[SUPPLIED INFORMATION]
-- ==== Sys2Proof/Laws/PerInstr.lean ====
section
/-! SUPPORT. One statement per command, about the command as syntax: exactly the bodies that fit their frame can be
sent. -/

namespace Sys2Proof.Laws

/-- The most bytes that a request's body may have: 248 from the host (R180), 54 from a station (R203). -/
def roomOf : Sender → Nat
  | .host _ => 248
  | .station _ _ _ => 54

/-- The body that a command carries, and the most bytes that its frame has room for. Commands without a body carry
none. -/
def carried : Instr → List Byte × Nat
  | .powerOnReset _ _ => ([], 0)
  | .hostFrame _ => ([], 0)
  | .interByteTimeout => ([], 0)
  | .replySent _ _ => ([], 0)
  | .answerSent => ([], 0)
  | .reportFrameSent => ([], 0)
  | .reportResendDue _ => ([], 0)
  | .configure _ body => (body, 248)
  | .readConfig _ body => (body, 248)
  | .start _ body => (body, 248)
  | .halt _ body => (body, 248)
  | .reset _ body => (body, 248)
  | .trunkReset _ body => (body, 248)
  | .status _ body => (body, 248)
  | .exchangeUnits sender body => (body, roomOf sender)
  | .exchangeChannels sender body => (body, roomOf sender)
  | .ledgerRead sender body => (body, roomOf sender)
  | .claimList _ body => (body, 248)
  | .discardHolding _ body => (body, 248)
  | .admitStream sender body => (body, roomOf sender)
  | .retire sender body => (body, roomOf sender)
  | .resize sender body => (body, roomOf sender)
  | .suspend sender body => (body, roomOf sender)
  | .resume sender body => (body, roomOf sender)
  | .withdraw sender body => (body, roomOf sender)
  | .freeze _ body => (body, 248)
  | .thaw _ body => (body, 248)
  | .streamRead sender body => (body, roomOf sender)
  | .streamList _ body => (body, 248)
  | .planRead _ body => (body, 248)
  | .rosterRead _ body => (body, 248)
  | .setRights _ body => (body, 248)
  | .evict _ body => (body, 248)
  | .reportAck _ body => (body, 248)
  | .requestFrame _ => ([], 0)
  | .leave _ _ _ body => (body, 54)
  | .reclaim _ _ _ body => (body, 54)
  | .join _ _ => ([], 0)
  | .rollAnswer _ _ => ([], 0)
  | .trunkTransmissionDiscarded _ => ([], 0)
  | .resetBurst _ _ => ([], 0)
  | .nominalInstant _ => ([], 0)
  | .stretchEnd _ => ([], 0)
  | .trunkFault => ([], 0)
  | .reclaimWindowExpiry => ([], 0)
  | .slotObservation _ => ([], 0)
  | .stopCountReached _ => ([], 0)
  | .openWindowShare _ => ([], 0)
  | .outboundFrameSent => ([], 0)
  | .rollCallPeriod => ([], 0)
  | .rollCallEnd => ([], 0)
  | .hostByteReceived _ => ([], 0)

/-- A command can be sent exactly when its body fits its frame and, for the end of a stretch by quiet, the stretch lasts
1 to 64 units (R27; entry 25). -/
def BodyFits.Statement (i : Instr) : Prop :=
  wellFormed i = true ↔
    (carried i).1.length ≤ (carried i).2 ∧ ∀ t, i = .stretchEnd (some t) → 1 ≤ t ∧ t ≤ 64

/-- A command with a body that is well-formed exactly when the body has no more bytes than its frame has room for. -/
theorem BodyFits.of_body {i : Instr} {body : List Byte} {n : Nat} (hw : wellFormed i = decide (body.length ≤ n))
    (hc : carried i = (body, n)) (hs : ∀ t, i ≠ .stretchEnd (some t)) : BodyFits.Statement i := by
  simp [BodyFits.Statement, hw, hc, hs]

/-- A command without a body that can always be sent. -/
theorem BodyFits.of_none {i : Instr} (hw : wellFormed i = true) (hc : carried i = ([], 0))
    (hs : ∀ t, i ≠ .stretchEnd (some t)) : BodyFits.Statement i := by
  simp [BodyFits.Statement, hw, hc, hs]

namespace BodyFits

theorem powerOnReset (rateA : Bool) (rateB : Bool) :
    Statement (.powerOnReset rateA rateB) := of_none rfl rfl nofun

theorem hostFrame (bytes : List HostByte) :
    Statement (.hostFrame bytes) := of_none rfl rfl nofun

theorem interByteTimeout :
    Statement .interByteTimeout := of_none rfl rfl nofun

theorem replySent (rateA : Bool) (rateB : Bool) :
    Statement (.replySent rateA rateB) := of_none rfl rfl nofun

theorem answerSent :
    Statement .answerSent := of_none rfl rfl nofun

theorem reportFrameSent :
    Statement .reportFrameSent := of_none rfl rfl nofun

theorem reportResendDue (seq : Byte) :
    Statement (.reportResendDue seq) := of_none rfl rfl nofun

theorem configure (tag : Byte) (body : List Byte) :
    Statement (.configure tag body) := of_body rfl rfl nofun

theorem readConfig (tag : Byte) (body : List Byte) :
    Statement (.readConfig tag body) := of_body rfl rfl nofun

theorem start (tag : Byte) (body : List Byte) :
    Statement (.start tag body) := of_body rfl rfl nofun

theorem halt (tag : Byte) (body : List Byte) :
    Statement (.halt tag body) := of_body rfl rfl nofun

theorem reset (tag : Byte) (body : List Byte) :
    Statement (.reset tag body) := of_body rfl rfl nofun

theorem trunkReset (tag : Byte) (body : List Byte) :
    Statement (.trunkReset tag body) := of_body rfl rfl nofun

theorem status (tag : Byte) (body : List Byte) :
    Statement (.status tag body) := of_body rfl rfl nofun

theorem exchangeUnits (sender : Sender) (body : List Byte) :
    Statement (.exchangeUnits sender body) := by
  cases sender <;> exact of_body rfl rfl nofun

theorem exchangeChannels (sender : Sender) (body : List Byte) :
    Statement (.exchangeChannels sender body) := by
  cases sender <;> exact of_body rfl rfl nofun

theorem ledgerRead (sender : Sender) (body : List Byte) :
    Statement (.ledgerRead sender body) := by
  cases sender <;> exact of_body rfl rfl nofun

theorem claimList (tag : Byte) (body : List Byte) :
    Statement (.claimList tag body) := of_body rfl rfl nofun

theorem discardHolding (tag : Byte) (body : List Byte) :
    Statement (.discardHolding tag body) := of_body rfl rfl nofun

theorem admitStream (sender : Sender) (body : List Byte) :
    Statement (.admitStream sender body) := by
  cases sender <;> exact of_body rfl rfl nofun

theorem retire (sender : Sender) (body : List Byte) :
    Statement (.retire sender body) := by
  cases sender <;> exact of_body rfl rfl nofun

theorem resize (sender : Sender) (body : List Byte) :
    Statement (.resize sender body) := by
  cases sender <;> exact of_body rfl rfl nofun

theorem suspend (sender : Sender) (body : List Byte) :
    Statement (.suspend sender body) := by
  cases sender <;> exact of_body rfl rfl nofun

theorem resume (sender : Sender) (body : List Byte) :
    Statement (.resume sender body) := by
  cases sender <;> exact of_body rfl rfl nofun

theorem withdraw (sender : Sender) (body : List Byte) :
    Statement (.withdraw sender body) := by
  cases sender <;> exact of_body rfl rfl nofun

theorem freeze (tag : Byte) (body : List Byte) :
    Statement (.freeze tag body) := of_body rfl rfl nofun

theorem thaw (tag : Byte) (body : List Byte) :
    Statement (.thaw tag body) := of_body rfl rfl nofun

theorem streamRead (sender : Sender) (body : List Byte) :
    Statement (.streamRead sender body) := by
  cases sender <;> exact of_body rfl rfl nofun

theorem streamList (tag : Byte) (body : List Byte) :
    Statement (.streamList tag body) := of_body rfl rfl nofun

theorem planRead (tag : Byte) (body : List Byte) :
    Statement (.planRead tag body) := of_body rfl rfl nofun

theorem rosterRead (tag : Byte) (body : List Byte) :
    Statement (.rosterRead tag body) := of_body rfl rfl nofun

theorem setRights (tag : Byte) (body : List Byte) :
    Statement (.setRights tag body) := of_body rfl rfl nofun

theorem evict (tag : Byte) (body : List Byte) :
    Statement (.evict tag body) := of_body rfl rfl nofun

theorem reportAck (tag : Byte) (body : List Byte) :
    Statement (.reportAck tag body) := of_body rfl rfl nofun

theorem requestFrame (bytes : List Byte) :
    Statement (.requestFrame bytes) := of_none rfl rfl nofun

theorem leave (number : Byte) (epoch : Byte) (seq : BitVec 4) (body : List Byte) :
    Statement (.leave number epoch seq body) := of_body rfl rfl nofun

theorem reclaim (number : Byte) (epoch : Byte) (seq : BitVec 4) (body : List Byte) :
    Statement (.reclaim number epoch seq body) := of_body rfl rfl nofun

theorem join (tag : Tag) (epoch : Byte) :
    Statement (.join tag epoch) := of_none rfl rfl nofun

theorem rollAnswer (tag : Tag) (epoch : Byte) :
    Statement (.rollAnswer tag epoch) := of_none rfl rfl nofun

theorem trunkTransmissionDiscarded (why : DiscardCause) :
    Statement (.trunkTransmissionDiscarded why) := of_none rfl rfl nofun

theorem resetBurst (units : Nat) (quiet : Bool) :
    Statement (.resetBurst units quiet) := of_none rfl rfl nofun

theorem nominalInstant (busy : Bool) :
    Statement (.nominalInstant busy) := of_none rfl rfl nofun

theorem stretchEnd (quietAt : Option Nat) :
    Statement (.stretchEnd quietAt) := by
  cases quietAt with
  | none => exact ⟨fun _ => ⟨Nat.le_refl 0, nofun⟩, fun _ => rfl⟩
  | some n =>
    have h : wellFormed (.stretchEnd (some n)) = (decide (1 ≤ n) && decide (n ≤ 64)) := rfl
    simp only [Statement, h, Bool.and_eq_true, decide_eq_true_eq]
    exact ⟨fun hn => ⟨Nat.le_refl 0, fun t ht => by cases ht; exact hn⟩, fun hn => hn.2 n rfl⟩

theorem trunkFault :
    Statement .trunkFault := of_none rfl rfl nofun

theorem reclaimWindowExpiry :
    Statement .reclaimWindowExpiry := of_none rfl rfl nofun

theorem slotObservation (seen : SlotSeen) :
    Statement (.slotObservation seen) := of_none rfl rfl nofun

theorem stopCountReached (id : Nat) :
    Statement (.stopCountReached id) := of_none rfl rfl nofun

theorem openWindowShare (unitsLeft : Nat) :
    Statement (.openWindowShare unitsLeft) := of_none rfl rfl nofun

theorem outboundFrameSent :
    Statement .outboundFrameSent := of_none rfl rfl nofun

theorem rollCallPeriod : Statement .rollCallPeriod := of_none rfl rfl nofun

theorem rollCallEnd :
    Statement .rollCallEnd := of_none rfl rfl nofun

theorem hostByteReceived (byte : HostByte) :
    Statement (.hostByteReceived byte) := of_none rfl rfl nofun

end BodyFits

end Sys2Proof.Laws
end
[/SUPPLIED INFORMATION]
WHAT NEEDS TO BE DONE – Reproduce verbatim only this range: the first line of the material through the line that contains "station (R203). -/", inclusive.

REPLY –
-- ==== Sys2Proof/Laws/PerInstr.lean ====
section
/-! SUPPORT. One statement per command, about the command as syntax: exactly the bodies that fit their frame can be
sent. -/

namespace Sys2Proof.Laws

/-- The most bytes that a request's body may have: 248 from the host (R180), 54 from a station (R203). -/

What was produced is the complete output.